Dogma

Angelina Jolie once said it was her son Maddox who adopted her, and not the other way around. She said his three-month-old smile gave her a confidence she had never known.

“I held him for the longest time, and finally he woke up and stared at me, and we stared at each other, and I was crying and he smiled and I felt… my discomfort with children is because I assume I can’t make them happy, because I’ve been accused of being dark I wasn’t sure I’d be a great, loving, perfect mom even though I wanted to be so bad. Could I make someone comfortable and happy? But he smiled and we hung out for a few hours, and I could make him happy, and we felt like a family.”

That was from a 2005 Vanity Fair interview to promote Mr. and Mrs. Smith. I thought of it a year later, at the Humane Association, when a scruffy mutt nuzzled his way onto my lap with such boundless affection that I felt confident in my ability to be his mom. “I want him,” I told my husband.

I was 22 and married to a man who I disliked far more than I loved. We bought a house the week before our wedding and adopted Grizzly the month after.
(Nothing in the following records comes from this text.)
-- ==== Sys2Proof/Word.lean ====
section
/-! DEFINITION. Sys2Proof/Word.lean: the types of words, bytes and sparse tables. -/

namespace Sys2Proof

/-- One byte. -/
abbrev Byte := BitVec 8

/-- A run of bytes, lowest address first. -/
abbrev Bytes := List Byte

/-- A 32-bit lane or word. -/
abbrev W32 := BitVec 32

/-- A 64-bit scalar register. -/
abbrev W64 := BitVec 64

/-- A 64-byte descriptor (bit 0 least significant, 00_scope R6). -/
abbrev Desc := BitVec 512

/-- A sparse table: keys strictly rising, one entry a key. A key that is not listed holds the table's default, which
the operation that reads it names. -/
abbrev Table (α : Type) := List (Nat × α)

end Sys2Proof
end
Grizzly was like my ex: high-strung, mildly racist, obnoxiously whiny. He was also like me. His hair shed everywhere and he shared my four-second attention span. He had my brown complexion and my ex’s dark eyes. If he was upset, he could cry for hours, wallowing and pining in a fitting soundtrack to his parent’s relationship. I was too young for marriage, and my ex was overbearing and insecure. We were toxic.

When we divorced a year and a half later, I found myself loving my single life. I would drop Grizz with my parents for entire weekends. During the week, I’d come home from work, let him outside to go to the bathroom, and then run back off to do whatever my heart fancied. We went on fewer walks. I stopped taking him to the Bark Park. I was selfish with my time.
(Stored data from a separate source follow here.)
-- ==== Sys2Proof/Machine/State.lean ====
section
/-! DEFINITION. Sys2Proof/Machine/State.lean: everything the spec gives the block, as plain data; the value after reset
of each field is the default written beside it. -/

namespace Sys2Proof.Machine

/-- The status of a completion (14_queues_and_pools R387). -/
inductive Status where
  | ok
  | okZeroWork
  | droppedLate
  | cancelled
  | failedPeerReset
  | failedContextReset
  | failedUncorrectable
  | failedTimeout
  | failedQuota
  | failedProtection
  | scaleExhausted
  deriving DecidableEq, Repr

/-- What a completion says of a fabric item's effect at its target (12_fabric_memory R333, 14 R386). -/
inductive FabOutcome where
  | notApplied
  | applied
  | unknown
  deriving DecidableEq, Repr

/-- What the cadence unit holds beside its objects (02_beat_and_time R30-R45). -/
structure Cadence where
  /-- Period in force, ns (R31: a written value waits for the next beat-zero epoch); reset 40,000 as the object. -/
  period : Nat := 40000
  /-- Consecutive beats with the offset within tolerance (R39), saturating at 16; reset 0. -/
  goodRun : Nat := 0
  /-- The armed epoch second, from BEAT_EPOCH_START_SEC or a marker (R33); reset none. -/
  armed : Option Nat := none
  /-- Frequency correction in parts per billion, within 200,000 (R38); reset 0. -/
  servoPpb : Int := 0
  /-- The last marker received on each spoke whose peer is not silent (R35, R36); reset none. -/
  peers : Table Marker := []
  /-- When the last marker came on each spoke, ns since second 0 (R35 TURNAROUND); reset none. -/
  arrivals : Table Nat := []
  /-- The time counter at the last beat edge, ns since second 0 (R33); reset 0. -/
  edge : Nat := 0
  /-- Nanoseconds counted by beat edges since boot was entered (17_object_dictionary R496 UPTIME_MS); reset 0. -/
  up : Nat := 0
  /-- `up` when the device entered its state (IN_STATE_MS, 17 R496); reset 0. -/
  entered : Nat := 0
  /-- Seconds of the time counter, 48 bits (R42); reset 0. -/
  sec : Nat := 0
  /-- Nanoseconds of the time counter, 0-999,999,999 (R42); reset 0. -/
  ns : Nat := 0
  /-- TIME_SECONDS_NEXT awaiting the next PPS edge (R43); reset none. -/
  secondsNext : Option Nat := none
  /-- A PPS edge has been seen (R45); reset false. -/
  ppsSeen : Bool := false
  /-- The time counter at the last PPS edge, ns since second 0 (19_pins_and_interfaces R545). -/
  ppsLast : Nat := 0
  deriving DecidableEq, Repr

/-- The header of a beat plan (02_beat_and_time R47), each field as a number. -/
structure PlanHeader where
  magic : Nat
  version : Nat
  context : Nat
  stepBeats : Nat
  slotCount : Nat
  windowCount : Nat
  facetSetCount : Nat
  rankEntries : Nat
  slotOff : Nat
  windowOff : Nat
  facetSetOff : Nat
  rankOff : Nat
  resvOff : Nat
  opOff : Nat
  planId : Nat
  resvEntries : Nat
  /-- The reserved bits of the header, all together. -/
  reserved : Nat
  deriving DecidableEq, Repr

/-- A slot entry (02_beat_and_time R48). -/
structure Slot where
  opClass : Nat
  grace : Nat
  resync : Bool
  winIn : Nat
  winOut : Nat
  facetSet : Nat
  start : Nat
  deadline : Nat
  opDesc : Nat
  opCount : Nat
  phase : Nat
  layer : Nat
  microBatch : Nat
  reserved : Nat
  deriving DecidableEq, Repr

/-- An exchange-window entry (02_beat_and_time R49). -/
structure Window where
  opens : Nat
  length : Nat
  vc : Nat
  sourceCount : Nat
  sourceList : Nat
  tag : Nat
  reserved : Nat
  deriving DecidableEq, Repr

/-- A reservation entry (02_beat_and_time R568). -/
structure Resv where
  resource : Nat
  inst : Nat
  maint : Bool
  first : Nat
  beats : Nat
  amount : Nat
  reserved : Nat
  deriving DecidableEq, Repr

/-- A loaded plan image (02_beat_and_time R47-R50, R568); `base` is its offset in the context's memory. -/
structure PlanImage where
  base : Nat
  header : PlanHeader
  slots : List Slot
  windows : List Window
  facetSets : List Nat
  ranks : List Nat
  resvs : List Resv
  deriving DecidableEq, Repr

/-- Where a slot of the open step stands (02_beat_and_time R54-R58). -/
inductive SlotPhase where
  | waiting
  | running
  | complete
  deriving DecidableEq, Repr

/-- One slot of the open step. -/
structure SlotRun where
  phase : SlotPhase := .waiting
  /-- Step in which it started. -/
  step : Nat := 0
  /-- Order of its start among all slots of the device (12 R347). -/
  serial : Nat := 0
  /-- The facets of its set, one bit each (R50). -/
  facets : Nat := 0
  /-- Beat at which it started. -/
  startBeat : Nat := 0
  /-- Deadline edge moved by the slip in force at its start (R55, R562). -/
  deadlineBeat : Nat := 0
  /-- Counted as a beat overrun (R55). -/
  overrun : Bool := false
  /-- End of the slot: time counter, ns since second 0 (R562). -/
  endNs : Option Nat := none
  /-- Start of the slot: time counter, ns since second 0 (R562). -/
  startNs : Nat := 0
  deriving DecidableEq, Repr

/-- How a contribution stands at the consuming device (02_beat_and_time R62-R66). -/
inductive Arrival where
  | incomplete
  | onTime
  | withinGrace
  | late
  | droppedLate
  deriving DecidableEq, Repr

/-- One source's contribution to a window of the open step (02_beat_and_time R61, R62). -/
structure Contribution where
  records : Nat := 0
  /-- Count of the close marker, once it has arrived. -/
  closed : Option Nat := none
  absent : Bool := false
  arrival : Arrival := .incomplete
  deriving DecidableEq, Repr

/-- One phase record (20_maintenance_and_telemetry R563). -/
structure PhaseRec where
  slots : Nat := 0
  busyNs : Nat := 0
  minSlack : Int := 2147483647
  overruns : Nat := 0
  deriving DecidableEq, Repr

/-- A context's plan and the step it is running (02_beat_and_time R47-R69). PLAN_STATE, STEP_NUMBER and PLAN_SLIP_BEATS
are objects. -/
structure Plan where
  image : Option PlanImage := none
  /-- PLAN_START_BEAT and PLAN_FIRST_STEP as ARM took them (R53). -/
  startBeat : Nat := 0
  firstStep : Nat := 0
  /-- Slots of the open step that have started, by slot index (R54-R58); those of a former plan that still run stand at
  65536 and above. -/
  slots : Table SlotRun := []
  /-- The next slot of the open step to start: slots start in table order (R48, R56). -/
  next : Nat := 0
  /-- Slots below this index fell due while starts were held: they start at the first edge at which they can (R56). -/
  forced : Nat := 0
  /-- The slot whose start the summary store holds up, counted once (14_queues_and_pools R390). -/
  stalled : Option Nat := none
  /-- A step of the plan is open; the plan has opened one since ARM (R53). -/
  opened : Bool := false
  ran : Bool := false
  /-- Edge at which the open step opened, and its planned edge (R53). -/
  openBeat : Nat := 0
  /-- Planned edge of the open step (R53). -/
  plannedBeat : Nat := 0
  /-- Deadline edge at which the present hold began (R56); none when nothing is held. -/
  holdSince : Option Nat := none
  /-- The slot that fell due while starts were held and its input was not complete (R60). -/
  waited : Option Nat := none
  /-- The slot whose start counts slip once, from its planned edge: an overrun and a grace wait met on it (R60). -/
  fromPlanned : Option Nat := none
  /-- Contributions by key (STEP_LOW * 4096 + window) * 16384 + source rank (R61, 09_collectives R258). -/
  contribs : Table Contribution := []
  /-- Windows of the open step that met close + G (R64). -/
  judged : List Nat := []
  /-- Beat overruns of the open step (R55, R59). -/
  overruns : Nat := 0
  /-- Largest slip of the open step (R59). -/
  maxSlip : Nat := 0
  /-- Ledger entries written in the open step (R59, R67). -/
  ledgerCount : Nat := 0
  /-- Ledger entries taken for replay in the open step (R69), each 128 bits. -/
  replay : List Nat := []
  /-- STOP_AT_STEP_END requested (R52). -/
  stopReq : Bool := false
  /-- Mirror PUTs of the open step: how many completed OK, bytes, first failing status (R427, R428). -/
  mirrorOk : Nat := 0
  mirrorBytes : Nat := 0
  mirrorFail : Option Nat := none
  /-- The open step's mirror slot has had its commit record invalidated (R427). -/
  mirrorOpened : Bool := false
  /-- That invalidation is on its way; the write of the commit record of the open step is on its way (R427, R428). -/
  mirrorOpening : Bool := false
  mirrorClosing : Bool := false
  /-- Phase records and slack histogram of the step in progress (20 R563), phases 0-6 and buckets 0-15. -/
  phases : Table PhaseRec := []
  slack : Table Nat := []
  /-- Counters as they stood at the step's opening (20 R565), key object key. -/
  snapshot : Table Nat := []
  /-- Rows consumed by layer and local slot in the step in progress, and in the last completed step (20 R565, R567). -/
  tokens : Table Nat := []
  tokensLast : Table Nat := []
  /-- Ns in the step in which each facet had a slot of the context running (20 R565 type 3). -/
  facetBusy : Table Nat := []
  /-- Time, ns since second 0, from which a facet has had a slot of the context running without a break (20 R565). -/
  busySince : Table Nat := []
  /-- Ledger entries of the open step by KIND (20 R565 type 11). -/
  ledgerKinds : Table Nat := []
  /-- Experts marked unavailable to this device's router in the open step, by global expert ID (07_expert_routing R222). -/
  unavailable : List Nat := []
  /-- Late and within-grace counts of each source rank in the step (15 R436). -/
  lateCount : Table Nat := []
  graceCount : Table Nat := []
  deriving DecidableEq, Repr

/-- An output tile of an array (04_matrix_engine R116-R123): its 32 x 32 words row by row, its index words, its tag. -/
structure AccTile where
  array : Nat
  /-- Tile row and tile column in the output. -/
  row : Nat
  col : Nat
  /-- Rows of it that lie in the output. -/
  rows : Nat := 32
  vals : List Nat := []
  idx : List Nat := []
  tag : Nat := 0
  /-- The tile is not written: an N-masked tile under ACC_IN (R127). -/
  skip : Bool := false
  deriving DecidableEq, Repr

/-- A tile in its array's back accumulator, to be drained or held for the vector engine (R116-R118). -/
structure BackTile where
  item : Nat
  superTile : Nat
  tile : AccTile
  hold : Bool
  /-- A held tile that ACCNEXT has made current (05 R159). -/
  taken : Bool := false
  deriving DecidableEq, Repr

/-- The matrix descriptor whose K loop runs on a facet's arrays (R111-R131). -/
structure MatRun where
  item : Nat
  superTile : Nat := 0
  /-- Outer exponents read at acceptance (R131). -/
  tExpA : Int := 0
  tExpB : Int := 0
  /-- A record or the count word was uncorrectable (R128, R134). -/
  bad : Bool := false
  /-- The bits of the mask, and which runs of 32 of them came from an uncorrectable word (R127). -/
  mask : List Bool := []
  maskBad : List Bool := []
  /-- Rows and K positions that run (R128). -/
  m : Nat
  k : Nat
  /-- Tiles loaded for accumulation in place (R119), by array. -/
  loaded : Table AccTile := []
  loadedBad : List Nat := []
  /-- Results of the super-tile's K loop, once it has ended. -/
  tiles : Option (List AccTile) := none
  deriving DecidableEq, Repr

/-- The write-path configuration of VSCFG (05 R158). -/
structure VCfg where
  data : Nat
  scale : Nat
  tag : Nat
  fmt : Nat
  block : Nat
  classG : Bool
  k : Nat
  m : Nat
  record : Nat
  deriving DecidableEq, Repr

/-- A staging band of 32 rows x 256 K positions (R158): stored lanes of stored rows, each a pattern and whether it is
poisoned. -/
structure Band where
  cfg : VCfg
  row : Nat
  k : Nat
  /-- The descriptor whose program opened it, its context, step and place in the plan. -/
  item : Nat
  ctx : Nat
  step : Nat
  place : Nat
  /-- Which of the engine's two staging buffers it occupies. -/
  buf : Nat := 0
  rows : Table (Table (Nat × Bool)) := []
  /-- Tag of the array tile that was current when a lane was stored, by row * 256 + lane; lanes without one are not listed
  (03_formats_and_scaling R97). -/
  shifts : Table Nat := []
  deriving DecidableEq, Repr

/-- What a switched-out thread waits for (R144); `ready`: it has come, and the thread becomes ready 4 cycles later. -/
inductive Wait where
  | no
  | frame
  | tile
  | store
  | reply (serial : Nat)
  | fence (sd : Nat)
  | ready
  deriving DecidableEq, Repr

/-- A running element program and its vector frame (R146, R149). -/
structure Program where
  item : Nat
  base : Nat
  pc : Nat := 0
  count : Nat := 0
  /-- The vector frame is given. -/
  framed : Bool := false
  /-- Vector registers that are not all zero: 256 lanes each; poisoned lanes; mask registers p1-p7. -/
  v : Table (List Nat) := []
  vp : Table Nat := []
  p : Table Nat := []
  cfg : Option VCfg := none
  /-- The descriptor is a TREE_COMBINE: it executes no instruction (R160). -/
  combine : Bool := false
  /-- The matrix item whose held tiles it reads, and the array of the current tile. -/
  held : Option Nat := none
  cur : Option Nat := none
  /-- Remote accesses that failed and have not succeeded since: kind and address, status (R167). -/
  failing : List (Nat × Nat × Status) := []
  deriving DecidableEq, Repr

/-- A thread of a facet sequencer (R142-R145): it carries one slot. -/
structure Thread where
  ctx : Nat
  gen : Nat
  step : Nat
  slot : Nat
  layer : Nat := 0
  microBatch : Nat := 0
  /-- Order of the slot's start among all slots of the device (12 R347). -/
  serial : Nat := 0
  /-- The thread's items in operation-table order, and how many have been issued. -/
  items : List Nat
  /-- Their positions in the slot and their descriptors. -/
  descs : List (Nat × Nat) := []
  issued : Nat := 0
  prog : Option Program := none
  wait : Wait := .no
  /-- Its FST and FATOM requests without an outcome, as the fabric's serial numbers; how many of them are FST; those that have
  failed, with the status code, in issue order (12_fabric_memory R332, R342). -/
  posted : List Nat := []
  stores : List Nat := []
  fails : Table Nat := []
  deriving DecidableEq, Repr

/-- One facet: its sequencer, vector engine and arrays (04_matrix_engine, 05). -/
structure Facet where
  /-- Threads T0-T15 that hold a slot; reset none. -/
  threads : Table Thread := []
  /-- Scalar registers of the threads, key thread * 64 + register, and those that are poisoned (R142, R166). -/
  regs : Table Nat := []
  regPoison : List Nat := []
  /-- Threads that wait for a vector frame, in request order (R146). -/
  frameQueue : List Nat := []
  /-- The descriptor on the arrays; tiles in the back accumulators in drain order. -/
  mat : Option MatRun := none
  back : List BackTile := []
  /-- Pending bands of the write path, oldest first, at most two (R158). -/
  bands : List Band := []
  /-- Context and generation of the facet's previous slot; none after a self-test (R140). -/
  owner : Option (Nat × Nat) := none
  /-- The zeroing at a change of owner is in progress (R140). -/
  zeroing : Bool := false
  deriving DecidableEq, Repr

/-- Who waits for a packet's acknowledgement or failure (11_spokes R313): nobody, an item, or a fabric request
of this device named by its target node and FSEQ (12_fabric_memory R335). -/
inductive Sender where
  | none
  | item (n : Nat)
  | request (node fseq : Nat)
  deriving DecidableEq, Repr

/-- A packet of a flow that no cumulative acknowledgement covers (R311-R313). -/
structure Unacked where
  packet : Packet
  sender : Sender := .none
  /-- It has been handed to a spoke: at most 256 of a flow are (R311). -/
  sent : Bool := false
  /-- A selective acknowledgement shows it held (R312). -/
  sacked : Bool := false
  /-- It has been resent because three later packets were held (R313). -/
  fast : Bool := false
  /-- The spoke it last left by. -/
  via : Option Nat := Option.none
  deriving DecidableEq, Repr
Grizzly knew how to tell time. A girlfriend moved in with me shortly after the divorce and marveled at how excited he’d become in the 10-15 minutes before I would walk through the door. When I arrived, he’d wrap his paws around my shoulders, standing up on his hind two legs to hug me. His body was so long and lanky–he had the Robert DeNiro moles of a German Shepard, but the distinct build of a greyhound–that I can still picture the way he hovered over the kitchen counter to steal food.

He delighted in car rides to my parent’s house, where they spoiled him like the first grandchild he was. He once jumped out of the window as we pulled up to the Bark Park, and I cried in fear as he shrugged it off and hopped back in. He was so hyper and anxious, a vet prescribed doggy Valium that sat in my car for months before I tossed it out. When we went for walks, neighbors would always ask, “Who’s walking who?”

I was young and self-centered, and he deserved better. Big A deserved better, too. I was 26 when she was born, and when I die, I know I’ll have to atone for how awful I was during her first few years.

I derided her for being a terror at bedtime, even submitting her photo for the G-rated version of Go the F to Sleep, but it was me who made the process a nightmare, yelling and screaming and playing Candy Crush on my cell phone as she reached for a tighter hug.

I felt I had something more to do, some place better to be. I didn’t know how to hold the life I had created and bask in her sacred love. In my ugliest moments, I wondered if Mr. D’s father could see me from the heavens, and if he, too, winced at my shitty, selfish entitlement.

Mr. D never called me out for being awful, but there were times when I saw myself in his eyes, and worse still, in my own. It was somewhere after Little A’s birth, after the pothead in me returned, that I found myself appreciating the precious intimacy of those last few hours of daytime consciousness.

It’s been nearly two years since Grizzly passed away, and my parenting of him is one of my great regrets. “Did I give him a good life?” I ask Mr. D, who always answers, “He was a happy dog and knew how much you loved him.”

Did he? My new obsession is with the cat. Mr. Fayz (pronounced Faze) is social and constantly intrigued by gravity… or he’s just an asshole who loves watching half-filled glasses of water spill to the ground. He has unbridled energy and a near sadistic playfulness that cause the A’s to live in constant fear of his scratches.

He needs a brother, I keep telling Mr. D. “Just a companion.” He’s too much of an extrovert to spend so much of the day alone, I say. We could never treat a dog the way we treat him. We’re too mired in the everyday hustle to give him more of our time, so why not give him a better life?

“Well, would it really be better?” Mr. D asks. “What if a new cat completely shifts the dynamic or changes his personality?”

And then I start to wonder, is this even about the cat? Is his life a metaphor for my own? Should our family be frolicking on a beach in Hawaii right now? Could our love survive it? If Time is all we have, are we spending it wisely?